Task item:
Whenever a line in the entries below contains "Option", copy that line.

Materials provided:
-- ==== Sys2Proof/Machine/Marks.lean ====
section
/-! DEFINITION. Marks: counters, fields and format strings, glyph sets and their drawing, evaluation at the arm line, and
the MARK group (05 R175 to R193; 13 R447). -/

namespace Sys2Proof.Machine

/-! ## Format strings (05 R186, R187) -/

/-- A piece of a format string: a glyph, or a token by its letter. -/
inductive Tok where
  | glyph (g : Nat)
  | tok (c : Nat)
  deriving DecidableEq, Repr

/-- The value of a hex digit character. -/
def hexVal (c : Nat) : Option Nat :=
  if 48 ≤ c ∧ c ≤ 57 then some (c - 48)
  else if 65 ≤ c ∧ c ≤ 70 then some (c - 55)
  else if 97 ≤ c ∧ c ≤ 102 then some (c - 87)
  else none

/-- The tokens of a string; none where it breaks the format: the fuel is its length. -/
def tokens : Nat → List Nat → Option (List Tok)
  | _, [] => some []
  | 0, _ :: _ => none
  | n + 1, c :: r =>
    if c < 0x20 ∨ 0x7E < c then none
    else if c ≠ 0x25 then (tokens n r).map (Tok.glyph c :: ·)
    else match r with
      | 0x25 :: r' => (tokens n r').map (Tok.glyph 0x25 :: ·)
      | 0x7B :: a :: b :: d :: 0x7D :: r' =>
        match hexVal a, hexVal b, hexVal d with
        | some x, some y, some z => (tokens n r').map (Tok.glyph (256 * x + 16 * y + z) :: ·)
        | _, _, _ => none
      | k :: r' => if k = 0x7B then none else (tokens n r').map (Tok.tok k :: ·)
      | [] => none

/-- Tokens of a format string. -/
def toksOf (cs : List Nat) : Option (List Tok) := tokens cs.length cs

/-- Letters of the tokens that a type permits (05 R186). -/
def tokAllowed (type chk c : Nat) : Bool :=
  if c = 89 ∨ c = 121 then decide (2 ≤ type ∧ type ≤ 4)
  else if c = 109 ∨ c = 100 ∨ c = 98 then decide (type = 2 ∨ type = 3)
  else if c = 106 then decide (2 ≤ type ∧ type ≤ 4)
  else if c = 71 ∨ c = 103 ∨ c = 86 ∨ c = 117 then decide (type = 2 ∨ type = 3 ∨ type = 5)
  else if c = 72 ∨ c = 77 ∨ c = 83 then decide (type = 7)
  else if c = 115 then decide (type = 6)
  else if c = 67 then decide (type = 8)
  else if c = 75 then decide (type = 8 ∧ chk ≠ 0)
  else if c = 76 then decide (type = 9)
  else false

/-- The widest value of a token (05 R187). -/
def tokWidth : Tok → Nat
  | .glyph _ => 1
  | .tok c =>
    if c = 89 ∨ c = 71 then 4 else if c = 106 then 3 else if c = 117 ∨ c = 75 then 1 else if c = 98 then 8
    else if c = 115 then 4 else if c = 67 then 10 else if c = 76 then 32 else 2

/-- A string is valid for a field of a type (05 R187). -/
def fmtOk (type chk : Nat) (cs : List Nat) : Bool :=
  match toksOf cs with
  | none => false
  | some ts =>
    ts.all (fun t => match t with
      | .glyph _ => true
      | .tok c => tokAllowed type chk c) && decide ((ts.map tokWidth).foldl (· + ·) 0 ≤ 64)

/-! ## Items of fields and counters (05 R196) -/

/-- Item k of field f of lane j. -/
def PMap.fldItem (m : PMap) (j f k : Nat) : Int := PMap.item m (parmId 5 (0x80 + j) (256 * f + k))
/-- The same as a natural number. -/
def PMap.fldItemN (m : PMap) (j f k : Nat) : Nat := (m.fldItem j f k).toNat
/-- Item k of a counter. -/
def PMap.cntItem (m : PMap) (c k : Nat) : Int := PMap.item m (parmId 5 c k)
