-- ==== Sys2Proof/Machine/Lanes.lean ====
section
/-! DEFINITION. Serial lanes: states, training, sleep, rate matching and tests (16 R499 to R516), block lock and the
checks of received frames (10 R306 to R311), LINK.LANE and LINK.TEST. -/

namespace Sys2Proof.Machine

/-- The lanes of a power domain. -/
def domainLanes (d : Nat) : List Nat := (List.range 10).filter (fun l => laneDomain l == d)

/-- An item of a lane (16 R515). -/
def State.lnkItem (s : State) (t l k : Nat) : Nat := s.itemN (parmId 10 (0x40 + 16 * t + l) k)

/-- A lane total of the lifetime tally: 0 CHECK, 1 FORMAT, 2 BROKEN, 3 entries to DOWN (19 R584). -/
def State.tallyLane (s : State) (t l k : Nat) : State :=
  s.updTileN t (fun x => { x with boot := { x.boot with
    tallyLane := vupd x.boot.tallyLane l (Vector.replicate 4 0) (fun v => vupd v k 0 (satInc 32)) } })

/-! ## Block lock and training (10 R307, 16 R503) -/

/-- A lane's receiver takes blocks: it trains, is UP or DOWN, and is awake or waking (16 R503, R506). -/
def LaneHw.receives (x : LaneHw) : Bool := decide (1 ≤ x.st ∧ x.st ≤ 3) && (decide (x.rxslp = 0) || (vget x.waking 1 none).isSome)

/-- Block lock is acquired: the elastic buffer is centred (10 R307, 16 R501). -/
def State.lockAcquired (s : State) (t l : Nat) : State :=
  let x := s.lnk t l
  whenDue (s.lnkOn t l && !x.lock && x.receives) s
    (s.updLnk t l (fun x => { x with lock := true, lockRun := 0, elastic := 32, outSince := none }))

/-- A discard is counted by its cause, on the lane and in the tally (10 R311, 16 R516, 19 R584). -/
def State.discard (s : State) (t l k : Nat) : State :=
  (s.updLnk t l (fun x => { x with disc := vupd x.disc k 0 (satInc 32) })).tallyLane t l k

/-- Block lock is lost: a frame in progress is discarded as BROKEN (10 R307). -/
def State.lockLost (s : State) (t l : Nat) : State :=
  let x := s.lnk t l
  let s1 := s.updLnk t l (fun x => { x with lock := false, lockRun := 0, rxFrame := none, outSince := if x.st = 2 then some s.now else none })
  whenDue (s.lnkOn t l && x.lock) s (if x.rxFrame.isSome && decide (x.st = 2) then s1.discard t l 2 else s1)

/-- A lane starts training at its rate (16 R503, R515). -/
def State.trainLane (s : State) (t l : Nat) : State :=
  s.updLnk t l (fun x => { x with
    st := 1, trainAt := some s.now, rate := s.lnkItem t l 1, rxslp := 0, txslp := 0, waking := Vector.replicate 2 none,
    txq := [], tx := [], rxFrame := none, outSince := none, downAt := none, margin := false })

/-- The LINK.LANE action of a lane ends with a status (16 R507). -/
def State.endAction (s : State) (t l status : Nat) : State :=
  match (s.lnk t l).action with
  | some (seq, _) => (s.updLnk t l (fun x => { x with action := none })).done seq status
  | none => s

/-- The line from which a lane that is UP again carries frames (16 R505). -/
def State.laneFrom (s : State) : Nat := if s.armed then s.motion.lastLine + 1 else 0

/-- LANE_TRAINING_DONE: block lock for 1,024 consecutive blocks and a good eye, and the lane is UP (16 R503, R508, R509). -/
def State.trained (s : State) (t l : Nat) (e : Eye) : State :=
  let x := s.lnk t l
  let good := decide (s.lnkItem t l 3 ≤ e.width ∧ s.lnkItem t l 4 ≤ e.height)
  if !s.lnkOn t l || x.trainAt.isNone || !x.lock || decide (x.lockRun < 1024) || !good then s
  else
    let s1 := s.updLnk t l (fun x => { x with
      st := 2, trainAt := none, downAt := none, outSince := none, margin := false, eyeW := e.width % 2 ^ 8, eyeH := e.height % 2 ^ 16,
      ctle := e.ctle % 16, txMain := e.txMain % 64, txPost := e.txPost % 32, txPre := e.txPre % 16, fromLine := s.laneFrom })
    (s1.raiseN t Ev.laneUp [l, x.rate, e.width, e.height]).endAction t l St.ok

Solution:
def hexVal (c : Nat) : Option Nat :=
def tokens : Nat → List Nat → Option (List Tok)
def toksOf (cs : List Nat) : Option (List Tok) := tokens cs.length cs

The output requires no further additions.